Clean energy tax credits for homeowners

Tax credits are extended to 2032 incentivizing homeowners to add solar or wind power systems. Eligible homeowners could qualify for a 30% tax credit. After 2032, a 26% tax credit would apply until 2034. Tax incentives are also included for the purchase of energy-efficient water heaters, heat pumps and HVAC systems. Rebates for these items can add up to as much as $14,000. These rebates take effect immediately.

Rebates for electric vehicle purchases

Existing tax credits for the purchase of a new electric vehicle are extended through December 2032. The credit applies to any “clean” vehicle, including hydrogen fuel cell cars within price limits. To qualify, vehicles must be assembled in North America and be priced under $80,000 for trucks and SUVs and under $55,000 for all other types of cars. 

Qualified buyers of new vehicles receive a $7,500 credit, applied at the point of sale. A new $4,000 tax credit would also apply for the purchase of qualified used electric vehicles. The credit is available to married couples filing a joint return with income less than $300,000 per year and single tax filers with income under $150,000. The credits are effective immediately, but starting in 2024, qualifying vehicles must meet other requirements for American-made components, including batteries.

Affordable Care Act premium subsidies

Subsidies for health insurance under the Affordable Care Act were expanded in the wake of the COVID-19 pandemic but scheduled to expire at the end of 2022. The Inflation Reduction Act extends those subsidies through 2025. This is expected to benefit up to 13 million Americans who purchase health insurance under the Affordable Care Act.

Managing prescription drug prices for seniors

The new law opens the door for Medicare to negotiate drug prices. Beginning in 2023, this will involve only 10 specific drugs, but the list will eventually be expanded to 20. This is designed to lower the cost of medications to Medicare beneficiaries.

Another provision caps Medicare beneficiaries’ drug costs to $2,000 per year beginning in 2025, with some reduced costs taking effect in 2024. Drug manufacturers will be required to pay a rebate if they increase prices faster than Medicare’s rate of inflation, a law that takes effect in 2023. In addition, the Inflation Reduction Act provides seniors with free vaccinations beginning in 2023.

Expanded IRS Enforcement

The legislation provides an additional $80 billion in funding over ten years designed to allow the IRS to pursue more tax enforcement. The purpose is to boost tax collections through increased audits and other enforcement actions. The expanded funding begins immediately.

15% corporate minimum tax

A critical provision applies to most U.S. corporations that earn more than $1 billion in profits. While under current law, these firms are subject to a 21% corporate tax rate, many pay less or no federal tax. Under this change, a new minimum 15% tax would apply based on annual income posted in a corporation’s financial statement, rather than the corporation’s taxable income, effective on January 1, 2023. 

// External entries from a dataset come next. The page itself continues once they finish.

-- ==== Sys2Proof/Tests/Slice0.lean ====
section
/-!
SUPPORT. The model's own tests: ill-formed terms that WellFormed refuses, and for every statement states and operands that
meet its hypotheses.
-/

set_option Elab.async false

open Sys2Proof Sys2Proof.Machine Sys2Proof.Safety

namespace Sys2Proof.Tests

/-! ### Small states -/

/-- A request over PCI Express. -/
def rq : Req := { route := .pcie }

/-- Partition 0 after reset, changed by f. -/
def part0 (f : Part → Part) : State := State.reset.modPart 0 f

/-- A list of one command that waits in its queue. -/
def waitingList : ListRec := { id := 1, active := true, cmds := [{ cmd := { opcode := 1, kind := 1 }, st := .queued }] }

/-- Partition 0 in a state, with a list open. -/
def atWork (x : PState) : State := part0 (fun q => { q with state := x, lists := [waitingList] })

/-- A command of partition 0 that runs on queue n of its kind. -/
def ref1 : QRef := { part := 0, list := 1, index := 0, lane := 0 }

/-- Its record. -/
def rec1 (c : Cmd) (held : List (List Byte)) : CmdRec := { cmd := c, st := .running, held := held }

/-- Partition 0 Running, with a command that runs on queue n of kind k. -/
def onQueue (k n : Nat) (c : Cmd) (held : List (List Byte)) : State :=
  (part0 (fun q => { q with
    state := .running, lists := [{ id := 1, active := true, cmds := [rec1 c held] }] })).modQueue k n
      (fun q => { q with running := some ref1 })

/-- A Kettle port up, to module 3. -/
def linked : State := { State.reset with kports := [(0, { state := 2, peer := 3 })] }

/-- A packet header on port 0 from module 3. -/
def hdr : KHdr := { port := 0, srcModule := 3 }

/-- An SPDM request with a body. -/
def spdm (source : Nat) : Spdm := { source := source, session := some 0 }

/-! ### What is not well formed is refused by name of its check -/

/-- An ill-formed term for each check of WellFormed.lean; beside each, the same command within its range. -/
theorem test_wellformed_refuses :
    (Instr.start rq 4).wf = false ∧ (Instr.start rq 3).wf = true ∧
    (Instr.start { rq with txn := 4294967296 } 0).wf = false ∧ (Instr.start { rq with version := 256 } 0).wf = false ∧
    (Instr.start { rq with src := 281474976710656 } 0).wf = false ∧
    (Instr.start { rq with counter := 18446744073709551616 } 0).wf = false ∧
    (Instr.caddyRead rq 65536 0 0).wf = false ∧ (Instr.caddyRead rq 0 256 0).wf = false ∧
    (Instr.caddyWrite rq 0x3030 2 4 (zeros 1025) 0 1025 false).wf = false ∧
    (Instr.debugTileData rq (some (zeros 1023))).wf = false ∧
    (Instr.migrationRequest rq 20 0).wf = false ∧ (Instr.migrationRequest rq 0 32).wf = false ∧
    (Instr.kettlePortEnable rq 12 1 0).wf = false ∧ (Instr.cccHandoffWait 30).wf = false := by
  decide +kernel

/-- The same for the commands of the host, the scheduler and the engines. -/
theorem test_wellformed_refuses_engines :
    (Instr.sqTailDb 5 0 true).wf = false ∧ (Instr.bar0RegisterWrite 1 2 0 true).wf = false ∧
    (Instr.listStart 0 16).wf = false ∧ (Instr.commandDispatch 1 1200).wf = false ∧
    (Instr.commandDispatch 4 192).wf = false ∧ (Instr.commandDispatch 6 64).wf = false ∧
    (Instr.commandDispatch 7 0).wf = false ∧ (Instr.barrierStalled 0 2).wf = false ∧ (Instr.gemm 1200 none).wf = false ∧
    (Instr.gemm 1199 none).wf = true ∧ (Instr.arrayFault 1260 0 0 ⟨0, false⟩).wf = false ∧ (Instr.arrayFault 0 8 0 ⟨0, false⟩).wf = false ∧
    (Instr.fleFault 5 0 ⟨0, false⟩).wf = false ∧ (Instr.fleFault 0 68 ⟨0, false⟩).wf = false ∧
    (Instr.steepRampDown ⟨5, true⟩).wf = false ∧ (Instr.steepRampDown ⟨5, false⟩).wf = true ∧ (Instr.mediaBind 128).wf = false ∧
    (Instr.atomicAdd 0 0 3 [] false).wf = false ∧ (Instr.atomicAdd 0 1 1 [] false).wf = false ∧
    (Instr.pairAdd 0 8 0 0).wf = false ∧ (Instr.hbmWrite 0 0 (zeros 63)).wf = false ∧
    (Instr.hbmBlockRead 0 64 1 false false).wf = false ∧ (Instr.hbmBlockRead 0 0 5 false false).wf = false := by
  decide +kernel

/-- The same for the links, the bus and the events of the physical world. -/
theorem test_wellformed_refuses_links :
    (Instr.openMsg { port := 4, conn := 0, seq := 0 }).wf = false ∧
    (Instr.openMsg { port := 0, conn := 65536, seq := 0 }).wf = false ∧
    (Instr.openMsg { port := 0, conn := 0, seq := 4294967296 }).wf = false ∧ (Instr.portDown 4).wf = false ∧
    (Instr.hello 0 16 0 0 0).wf = false ∧ (Instr.remap 0 9 0).wf = false ∧ (Instr.nak 12 0).wf = false ∧
    (Instr.credit { hdr with tag := 256 } 0).wf = false ∧ (Instr.credit { hdr with srcModule := 16 } 0).wf = false ∧
    (Instr.credit { hdr with srcPartition := 4 } 0).wf = false ∧ (Instr.credit hdr 0).wf = true ∧
    (Instr.sync 16 0).wf = false ∧ (Instr.barrierSlot 16 false false false false false).wf = false ∧
    (Instr.errorEntryHandle 4).wf = false ∧ (Instr.flitParityError 0 7 0 false).wf = false ∧
    (Instr.inputStuck 3).wf = false ∧ (Instr.componentFault 1263 0).wf = false ∧ (Instr.zoneThrottleStep 25).wf = false ∧
    (Instr.bandPllStop 5).wf = false ∧ (Instr.functionReset 5).wf = false ∧ (Instr.spareSelfTestDone 1260 true).wf = false := by
  decide +kernel

/-! ### The hypotheses of every statement are met: Caddy, layout and windows -/

theorem wit_IdleStep : State.reset.pending = [] ∧ State.reset.time.slewPs = 0 ∧ State.reset.hbm.migrations = [] ∧
    State.reset.colls = [] := by decide +kernel

theorem wit_Invariants : memoryCanonical State.reset ∧ (∃ t, step State.reset = .next t) ∧
    ∃ t, exec .plcaBeacon State.reset = .next t := ⟨by unfold memoryCanonical; decide +kernel, ⟨_, rfl⟩, ⟨_, rfl⟩⟩

theorem wit_Spread : channelsDistinct State.reset ∧ slicesApart State.reset ∧ (State.reset.place 0 4096).isSome = true := by
  refine ⟨?_, ?_, ?_⟩
  · unfold channelsDistinct; decide +kernel
  · unfold slicesApart; decide +kernel
  · decide +kernel

theorem wit_CaddyReads : admits State.reset rq 1 0x1000 1 ∧ admits State.reset rq 1 0x1FFF 1 ∧ dictFind 0x1FFF 1 = none ∧
    admits State.reset rq 3 0x1000 1 ∧ admits State.reset rq 4 0 0 ∧ admits State.reset { rq with dest := 1 } 4 0 0 := by
  unfold admits; decide +kernel

theorem wit_CaddyWrites : acceptsWrite State.reset rq 0x4100 1 4 (le 4 12000) ∧ (dictFind 0x4100 1).isSome = true ∧
    (dictFind 0x4100 1).map (·.acc) ≠ some 2 ∧ measured 0x4100 1 = false ∧
    ((State.reset.gate rq 2 0x4100 1).1.entryEffect rq 0x4100 1 (le 4 12000)).2 = some 0 ∧
    admits State.reset rq 2 0x9100 3 ∧ segmentStatus 0x9100 3 10 = 0 := by
  unfold acceptsWrite admits; decide +kernel

/-- A Start whose first failed check is that no lane ring stands (R45). -/
theorem wit_Start_refused : acceptsWrite State.reset rq 0x3000 2 2 (le 1 1) ∧ State.reset.boot.schLost = false ∧
    (State.reset.part 0).state = .idle ∧ (State.reset.part 0).rcv.startRestore = none ∧
    (State.reset.startChecks 0).find? (fun c => !c.1) = some (false, 0x1206, 0, 0) := by
  unfold acceptsWrite admits; decide +kernel

/-- Partition 0 set to SB with ring 0 of 64 entries at address 0 of its slice (R75). -/
def ringed : State :=
  (((part0 (fun q => { q with rings := { size := 6 } })).setVal 0x3010 1 (le 1 1)).setVal 0x3010 3 (le 1 2)).wr 0 0
    (le 4 0x4B515247 ++ le 2 1)
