-- ==== Sys2Proof/Config.lean ====
section
/-!
DEFINITION. The implementation parameters of spec/00_scope.md R5, each with "the value taken" there. `PORT_W` and `CMD_W` are
the width of `Word`; `BUS_BINDING` is open and unused (R36), so it has no definition. The spec leaves no value open that a
command could produce (spec/93_implementation_defined.md has no `any value` row), so there is no free value here.
-/

namespace Sys2Proof.Config

/-- `HDR_CAP`: most bytes the HDR buffer can hold (R5). -/
def hdrCap : Nat := 32

/-- `ADDR_CAP`: most bytes the ADDR buffer can hold (R5). -/
def addrCap : Nat := 32

/-- `ATTR_CAP`: most bytes the ATTR buffer can hold (R5). -/
def attrCap : Nat := 32

/-- `VAL_CAP`: most bytes the VAL buffer can hold (R5). -/
def valCap : Nat := 65535

/-- `OUT_CAP`: most bytes the OUT buffer can hold, derived in R5 as max(20, 4 + roundUp4(VAL_CAP)). -/
def outCap : Nat := 65540

end Sys2Proof.Config
end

Corporations will still have the ability to claim certain credits to reduce their tax liability. A special carve-out provision in this law applies to subsidiaries of private equity firms that amass more than $1 billion in profits annually. Private equity firms that own various subsidiaries with profits totaling more than $1 billion are exempt from the 15% minimum tax.

Tax on stock buybacks

Corporations have commonly repurchased their own stock as a way to boost the value of their shares. The Inflation Reduction Act adds a 1% tax on the value of stock buybacks corporations choose to execute, effective January 1, 2023.